[[ EXERCISE MATERIAL open ]]
-- ==== Sys2Proof/Laws/State.lean ====
section
/-! SUPPORT. One lemma per field per update of State, so that no proof unfolds a record update. -/

namespace Sys2Proof.Machine

/-! ### `State.setV` -/

@[simp] theorem State.setV_mem (s : State) (x : RegIx) (b : Byte) : (s.setV x b).mem = s.mem := rfl
@[simp] theorem State.setV_v (s : State) (x : RegIx) (b : Byte) : (s.setV x b).v = s.v.set x.val b x.isLt := rfl
@[simp] theorem State.setV_i (s : State) (x : RegIx) (b : Byte) : (s.setV x b).i = s.i := rfl
@[simp] theorem State.setV_pc (s : State) (x : RegIx) (b : Byte) : (s.setV x b).pc = s.pc := rfl
@[simp] theorem State.setV_stack (s : State) (x : RegIx) (b : Byte) : (s.setV x b).stack = s.stack := rfl
@[simp] theorem State.setV_sp (s : State) (x : RegIx) (b : Byte) : (s.setV x b).sp = s.sp := rfl
@[simp] theorem State.setV_dt (s : State) (x : RegIx) (b : Byte) : (s.setV x b).dt = s.dt := rfl
@[simp] theorem State.setV_st (s : State) (x : RegIx) (b : Byte) : (s.setV x b).st = s.st := rfl
@[simp] theorem State.setV_fb (s : State) (x : RegIx) (b : Byte) : (s.setV x b).fb = s.fb := rfl
@[simp] theorem State.setV_opcode (s : State) (x : RegIx) (b : Byte) : (s.setV x b).opcode = s.opcode := rfl
@[simp] theorem State.setV_mode (s : State) (x : RegIx) (b : Byte) : (s.setV x b).mode = s.mode := rfl
@[simp] theorem State.setV_keys (s : State) (x : RegIx) (b : Byte) : (s.setV x b).keys = s.keys := rfl
@[simp] theorem State.setV_rnd (s : State) (x : RegIx) (b : Byte) : (s.setV x b).rnd = s.rnd := rfl
@[simp] theorem State.setV_loadAnswer (s : State) (x : RegIx) (b : Byte) : (s.setV x b).loadAnswer = s.loadAnswer := rfl
@[simp] theorem State.setV_events (s : State) (x : RegIx) (b : Byte) : (s.setV x b).events = s.events := rfl
@[simp] theorem State.setV_draws (s : State) (x : RegIx) (b : Byte) : (s.setV x b).draws = s.draws := rfl

/-! ### `State.latch` -/

@[simp] theorem State.latch_mem (s : State) (w : Word) : (s.latch w).mem = s.mem := rfl
@[simp] theorem State.latch_v (s : State) (w : Word) : (s.latch w).v = s.v := rfl
@[simp] theorem State.latch_i (s : State) (w : Word) : (s.latch w).i = s.i := rfl
@[simp] theorem State.latch_pc (s : State) (w : Word) : (s.latch w).pc = s.pc + 2 := rfl
@[simp] theorem State.latch_stack (s : State) (w : Word) : (s.latch w).stack = s.stack := rfl
@[simp] theorem State.latch_sp (s : State) (w : Word) : (s.latch w).sp = s.sp := rfl
@[simp] theorem State.latch_dt (s : State) (w : Word) : (s.latch w).dt = s.dt := rfl
@[simp] theorem State.latch_st (s : State) (w : Word) : (s.latch w).st = s.st := rfl
@[simp] theorem State.latch_fb (s : State) (w : Word) : (s.latch w).fb = s.fb := rfl
@[simp] theorem State.latch_opcode (s : State) (w : Word) : (s.latch w).opcode = w := rfl
@[simp] theorem State.latch_mode (s : State) (w : Word) : (s.latch w).mode = s.mode := rfl
@[simp] theorem State.latch_keys (s : State) (w : Word) : (s.latch w).keys = s.keys := rfl
@[simp] theorem State.latch_rnd (s : State) (w : Word) : (s.latch w).rnd = s.rnd := rfl
@[simp] theorem State.latch_loadAnswer (s : State) (w : Word) : (s.latch w).loadAnswer = s.loadAnswer := rfl
@[simp] theorem State.latch_events (s : State) (w : Word) : (s.latch w).events = s.events := rfl
@[simp] theorem State.latch_draws (s : State) (w : Word) : (s.latch w).draws = s.draws := rfl

/-! ### `State.skipIf` -/

@[simp] theorem State.skipIf_mem (s : State) (c : Bool) : (s.skipIf c).mem = s.mem := rfl
@[simp] theorem State.skipIf_v (s : State) (c : Bool) : (s.skipIf c).v = s.v := rfl
@[simp] theorem State.skipIf_i (s : State) (c : Bool) : (s.skipIf c).i = s.i := rfl
@[simp] theorem State.skipIf_pc (s : State) (c : Bool) : (s.skipIf c).pc = if c then s.pc + 2 else s.pc := rfl
@[simp] theorem State.skipIf_stack (s : State) (c : Bool) : (s.skipIf c).stack = s.stack := rfl
@[simp] theorem State.skipIf_sp (s : State) (c : Bool) : (s.skipIf c).sp = s.sp := rfl
@[simp] theorem State.skipIf_dt (s : State) (c : Bool) : (s.skipIf c).dt = s.dt := rfl
@[simp] theorem State.skipIf_st (s : State) (c : Bool) : (s.skipIf c).st = s.st := rfl
@[simp] theorem State.skipIf_fb (s : State) (c : Bool) : (s.skipIf c).fb = s.fb := rfl
@[simp] theorem State.skipIf_opcode (s : State) (c : Bool) : (s.skipIf c).opcode = s.opcode := rfl
@[simp] theorem State.skipIf_mode (s : State) (c : Bool) : (s.skipIf c).mode = s.mode := rfl
@[simp] theorem State.skipIf_keys (s : State) (c : Bool) : (s.skipIf c).keys = s.keys := rfl
@[simp] theorem State.skipIf_rnd (s : State) (c : Bool) : (s.skipIf c).rnd = s.rnd := rfl
@[simp] theorem State.skipIf_loadAnswer (s : State) (c : Bool) : (s.skipIf c).loadAnswer = s.loadAnswer := rfl
@[simp] theorem State.skipIf_events (s : State) (c : Bool) : (s.skipIf c).events = s.events := rfl
@[simp] theorem State.skipIf_draws (s : State) (c : Bool) : (s.skipIf c).draws = s.draws := rfl

/-! ### `State.jump` -/

@[simp] theorem State.jump_mem (s : State) (a : Word) : (s.jump a).mem = s.mem := rfl
@[simp] theorem State.jump_v (s : State) (a : Word) : (s.jump a).v = s.v := rfl
@[simp] theorem State.jump_i (s : State) (a : Word) : (s.jump a).i = s.i := rfl
@[simp] theorem State.jump_pc (s : State) (a : Word) : (s.jump a).pc = a := rfl
@[simp] theorem State.jump_stack (s : State) (a : Word) : (s.jump a).stack = s.stack := rfl
@[simp] theorem State.jump_sp (s : State) (a : Word) : (s.jump a).sp = s.sp := rfl
@[simp] theorem State.jump_dt (s : State) (a : Word) : (s.jump a).dt = s.dt := rfl
@[simp] theorem State.jump_st (s : State) (a : Word) : (s.jump a).st = s.st := rfl
@[simp] theorem State.jump_fb (s : State) (a : Word) : (s.jump a).fb = s.fb := rfl
@[simp] theorem State.jump_opcode (s : State) (a : Word) : (s.jump a).opcode = s.opcode := rfl
@[simp] theorem State.jump_mode (s : State) (a : Word) : (s.jump a).mode = s.mode := rfl
@[simp] theorem State.jump_keys (s : State) (a : Word) : (s.jump a).keys = s.keys := rfl
@[simp] theorem State.jump_rnd (s : State) (a : Word) : (s.jump a).rnd = s.rnd := rfl
@[simp] theorem State.jump_loadAnswer (s : State) (a : Word) : (s.jump a).loadAnswer = s.loadAnswer := rfl
@[simp] theorem State.jump_events (s : State) (a : Word) : (s.jump a).events = s.events := rfl
@[simp] theorem State.jump_draws (s : State) (a : Word) : (s.jump a).draws = s.draws := rfl

/-! ### `State.raise` -/

@[simp] theorem State.raise_mem (s : State) (c : Cause) : (s.raise c).mem = s.mem := rfl
@[simp] theorem State.raise_v (s : State) (c : Cause) : (s.raise c).v = s.v := rfl
@[simp] theorem State.raise_i (s : State) (c : Cause) : (s.raise c).i = s.i := rfl
@[simp] theorem State.raise_pc (s : State) (c : Cause) : (s.raise c).pc = s.pc := rfl
@[simp] theorem State.raise_stack (s : State) (c : Cause) : (s.raise c).stack = s.stack := rfl
@[simp] theorem State.raise_sp (s : State) (c : Cause) : (s.raise c).sp = s.sp := rfl
@[simp] theorem State.raise_dt (s : State) (c : Cause) : (s.raise c).dt = s.dt := rfl
@[simp] theorem State.raise_st (s : State) (c : Cause) : (s.raise c).st = s.st := rfl
@[simp] theorem State.raise_fb (s : State) (c : Cause) : (s.raise c).fb = s.fb := rfl
@[simp] theorem State.raise_opcode (s : State) (c : Cause) : (s.raise c).opcode = s.opcode := rfl
@[simp] theorem State.raise_mode (s : State) (c : Cause) : (s.raise c).mode = .halted c := rfl
@[simp] theorem State.raise_keys (s : State) (c : Cause) : (s.raise c).keys = s.keys := rfl
@[simp] theorem State.raise_rnd (s : State) (c : Cause) : (s.raise c).rnd = s.rnd := rfl
@[simp] theorem State.raise_loadAnswer (s : State) (c : Cause) : (s.raise c).loadAnswer = s.loadAnswer := rfl
@[simp] theorem State.raise_events (s : State) (c : Cause) : (s.raise c).events = s.events := rfl
@[simp] theorem State.raise_draws (s : State) (c : Cause) : (s.raise c).draws = s.draws := rfl

/-! ### `State.withInputs` -/

@[simp] theorem State.withInputs_mem (s : State) (k : BitVec 16) (r : Byte) : (s.withInputs k r).mem = s.mem := rfl
@[simp] theorem State.withInputs_v (s : State) (k : BitVec 16) (r : Byte) : (s.withInputs k r).v = s.v := rfl
@[simp] theorem State.withInputs_i (s : State) (k : BitVec 16) (r : Byte) : (s.withInputs k r).i = s.i := rfl
@[simp] theorem State.withInputs_pc (s : State) (k : BitVec 16) (r : Byte) : (s.withInputs k r).pc = s.pc := rfl
@[simp] theorem State.withInputs_stack (s : State) (k : BitVec 16) (r : Byte) : (s.withInputs k r).stack = s.stack := rfl
@[simp] theorem State.withInputs_sp (s : State) (k : BitVec 16) (r : Byte) : (s.withInputs k r).sp = s.sp := rfl
@[simp] theorem State.withInputs_dt (s : State) (k : BitVec 16) (r : Byte) : (s.withInputs k r).dt = s.dt := rfl
@[simp] theorem State.withInputs_st (s : State) (k : BitVec 16) (r : Byte) : (s.withInputs k r).st = s.st := rfl
@[simp] theorem State.withInputs_fb (s : State) (k : BitVec 16) (r : Byte) : (s.withInputs k r).fb = s.fb := rfl
@[simp] theorem State.withInputs_opcode (s : State) (k : BitVec 16) (r : Byte) : (s.withInputs k r).opcode = s.opcode := rfl
@[simp] theorem State.withInputs_mode (s : State) (k : BitVec 16) (r : Byte) : (s.withInputs k r).mode = s.mode := rfl
@[simp] theorem State.withInputs_keys (s : State) (k : BitVec 16) (r : Byte) : (s.withInputs k r).keys = k := rfl
@[simp] theorem State.withInputs_rnd (s : State) (k : BitVec 16) (r : Byte) : (s.withInputs k r).rnd = r := rfl
@[simp] theorem State.withInputs_loadAnswer (s : State) (k : BitVec 16) (r : Byte) : (s.withInputs k r).loadAnswer = s.loadAnswer := rfl
@[simp] theorem State.withInputs_events (s : State) (k : BitVec 16) (r : Byte) : (s.withInputs k r).events = s.events := rfl
@[simp] theorem State.withInputs_draws (s : State) (k : BitVec 16) (r : Byte) : (s.withInputs k r).draws = s.draws := rfl

/-! ### `State.takeEvent` -/

@[simp] theorem State.takeEvent_mem (s : State) : s.takeEvent.mem = s.mem := by
  unfold State.takeEvent; split <;> rfl
@[simp] theorem State.takeEvent_v (s : State) : s.takeEvent.v = s.v := by
  unfold State.takeEvent; split <;> rfl
@[simp] theorem State.takeEvent_i (s : State) : s.takeEvent.i = s.i := by
  unfold State.takeEvent; split <;> rfl
@[simp] theorem State.takeEvent_pc (s : State) : s.takeEvent.pc = s.pc := by
  unfold State.takeEvent; split <;> rfl
@[simp] theorem State.takeEvent_stack (s : State) : s.takeEvent.stack = s.stack := by
  unfold State.takeEvent; split <;> rfl
@[simp] theorem State.takeEvent_sp (s : State) : s.takeEvent.sp = s.sp := by
  unfold State.takeEvent; split <;> rfl
@[simp] theorem State.takeEvent_dt (s : State) : s.takeEvent.dt = s.dt := by
  unfold State.takeEvent; split <;> rfl
@[simp] theorem State.takeEvent_st (s : State) : s.takeEvent.st = s.st := by
  unfold State.takeEvent; split <;> rfl
@[simp] theorem State.takeEvent_fb (s : State) : s.takeEvent.fb = s.fb := by
  unfold State.takeEvent; split <;> rfl
@[simp] theorem State.takeEvent_opcode (s : State) : s.takeEvent.opcode = s.opcode := by
  unfold State.takeEvent; split <;> rfl
@[simp] theorem State.takeEvent_mode (s : State) : s.takeEvent.mode = s.mode := by
  unfold State.takeEvent; split <;> rfl
@[simp] theorem State.takeEvent_keys (s : State) : s.takeEvent.keys = s.keys := by
  unfold State.takeEvent; split <;> rfl
@[simp] theorem State.takeEvent_rnd (s : State) : s.takeEvent.rnd = s.rnd := by
  unfold State.takeEvent; split <;> rfl
@[simp] theorem State.takeEvent_loadAnswer (s : State) : s.takeEvent.loadAnswer = s.loadAnswer := by
  unfold State.takeEvent; split <;> rfl

/-! ### Reading through an update -/

@[simp] theorem State.getV_latch (s : State) (w : Word) (x : RegIx) : (s.latch w).getV x = s.getV x := rfl
@[simp] theorem State.getV_skipIf (s : State) (c : Bool) (x : RegIx) : (s.skipIf c).getV x = s.getV x := rfl
@[simp] theorem State.getV_jump (s : State) (a : Word) (x : RegIx) : (s.jump a).getV x = s.getV x := rfl
@[simp] theorem State.getV_raise (s : State) (c : Cause) (x : RegIx) : (s.raise c).getV x = s.getV x := rfl
@[simp] theorem State.getV_withInputs (s : State) (k : BitVec 16) (r : Byte) (x : RegIx) :
    (s.withInputs k r).getV x = s.getV x := rfl
@[simp] theorem State.getV_takeEvent (s : State) (x : RegIx) : s.takeEvent.getV x = s.getV x := by
  unfold State.getV; simp

/-! ### The next event -/

theorem State.nextEvent_of_listed (s : State) (e : Event) (es : List Event) (h : s.events = e :: es) :
    s.nextEvent = e ∧ s.takeEvent = { s with events := es } := by
  simp [State.nextEvent, State.takeEvent, h]

/-- An event the queue does not list is a free one. -/
theorem State.nextEvent_of_unlisted (s : State) (h : s.events = []) :
    s.nextEvent = Config.freeEvent s.draws ∧
    s.takeEvent = { s with draws := s.draws + 1 } := by
  simp [State.nextEvent, State.takeEvent, h]

end Sys2Proof.Machine
end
[[ EXERCISE MATERIAL closed ]]
#### [DESCRIPTION OF THE TASK]
One inclusive range is required: first line of the data through the line containing "w).i = s.i := rfl". Set it down exactly and output nothing else.

#### [OUTPUT FOR THIS TASK]
-- ==== Sys2Proof/Laws/State.lean ====
section
/-! SUPPORT. One lemma per field per update of State, so that no proof unfolds a record update. -/

namespace Sys2Proof.Machine

/-! ### `State.setV` -/

@[simp] theorem State.setV_mem (s : State) (x : RegIx) (b : Byte) : (s.setV x b).mem = s.mem := rfl
@[simp] theorem State.setV_v (s : State) (x : RegIx) (b : Byte) : (s.setV x b).v = s.v.set x.val b x.isLt := rfl
@[simp] theorem State.setV_i (s : State) (x : RegIx) (b : Byte) : (s.setV x b).i = s.i := rfl
@[simp] theorem State.setV_pc (s : State) (x : RegIx) (b : Byte) : (s.setV x b).pc = s.pc := rfl
@[simp] theorem State.setV_stack (s : State) (x : RegIx) (b : Byte) : (s.setV x b).stack = s.stack := rfl
@[simp] theorem State.setV_sp (s : State) (x : RegIx) (b : Byte) : (s.setV x b).sp = s.sp := rfl
@[simp] theorem State.setV_dt (s : State) (x : RegIx) (b : Byte) : (s.setV x b).dt = s.dt := rfl
@[simp] theorem State.setV_st (s : State) (x : RegIx) (b : Byte) : (s.setV x b).st = s.st := rfl
@[simp] theorem State.setV_fb (s : State) (x : RegIx) (b : Byte) : (s.setV x b).fb = s.fb := rfl
@[simp] theorem State.setV_opcode (s : State) (x : RegIx) (b : Byte) : (s.setV x b).opcode = s.opcode := rfl
@[simp] theorem State.setV_mode (s : State) (x : RegIx) (b : Byte) : (s.setV x b).mode = s.mode := rfl
@[simp] theorem State.setV_keys (s : State) (x : RegIx) (b : Byte) : (s.setV x b).keys = s.keys := rfl
@[simp] theorem State.setV_rnd (s : State) (x : RegIx) (b : Byte) : (s.setV x b).rnd = s.rnd := rfl
@[simp] theorem State.setV_loadAnswer (s : State) (x : RegIx) (b : Byte) : (s.setV x b).loadAnswer = s.loadAnswer := rfl
@[simp] theorem State.setV_events (s : State) (x : RegIx) (b : Byte) : (s.setV x b).events = s.events := rfl
@[simp] theorem State.setV_draws (s : State) (x : RegIx) (b : Byte) : (s.setV x b).draws = s.draws := rfl

/-! ### `State.latch` -/

@[simp] theorem State.latch_mem (s : State) (w : Word) : (s.latch w).mem = s.mem := rfl
@[simp] theorem State.latch_v (s : State) (w : Word) : (s.latch w).v = s.v := rfl
@[simp] theorem State.latch_i (s : State) (w : Word) : (s.latch w).i = s.i := rfl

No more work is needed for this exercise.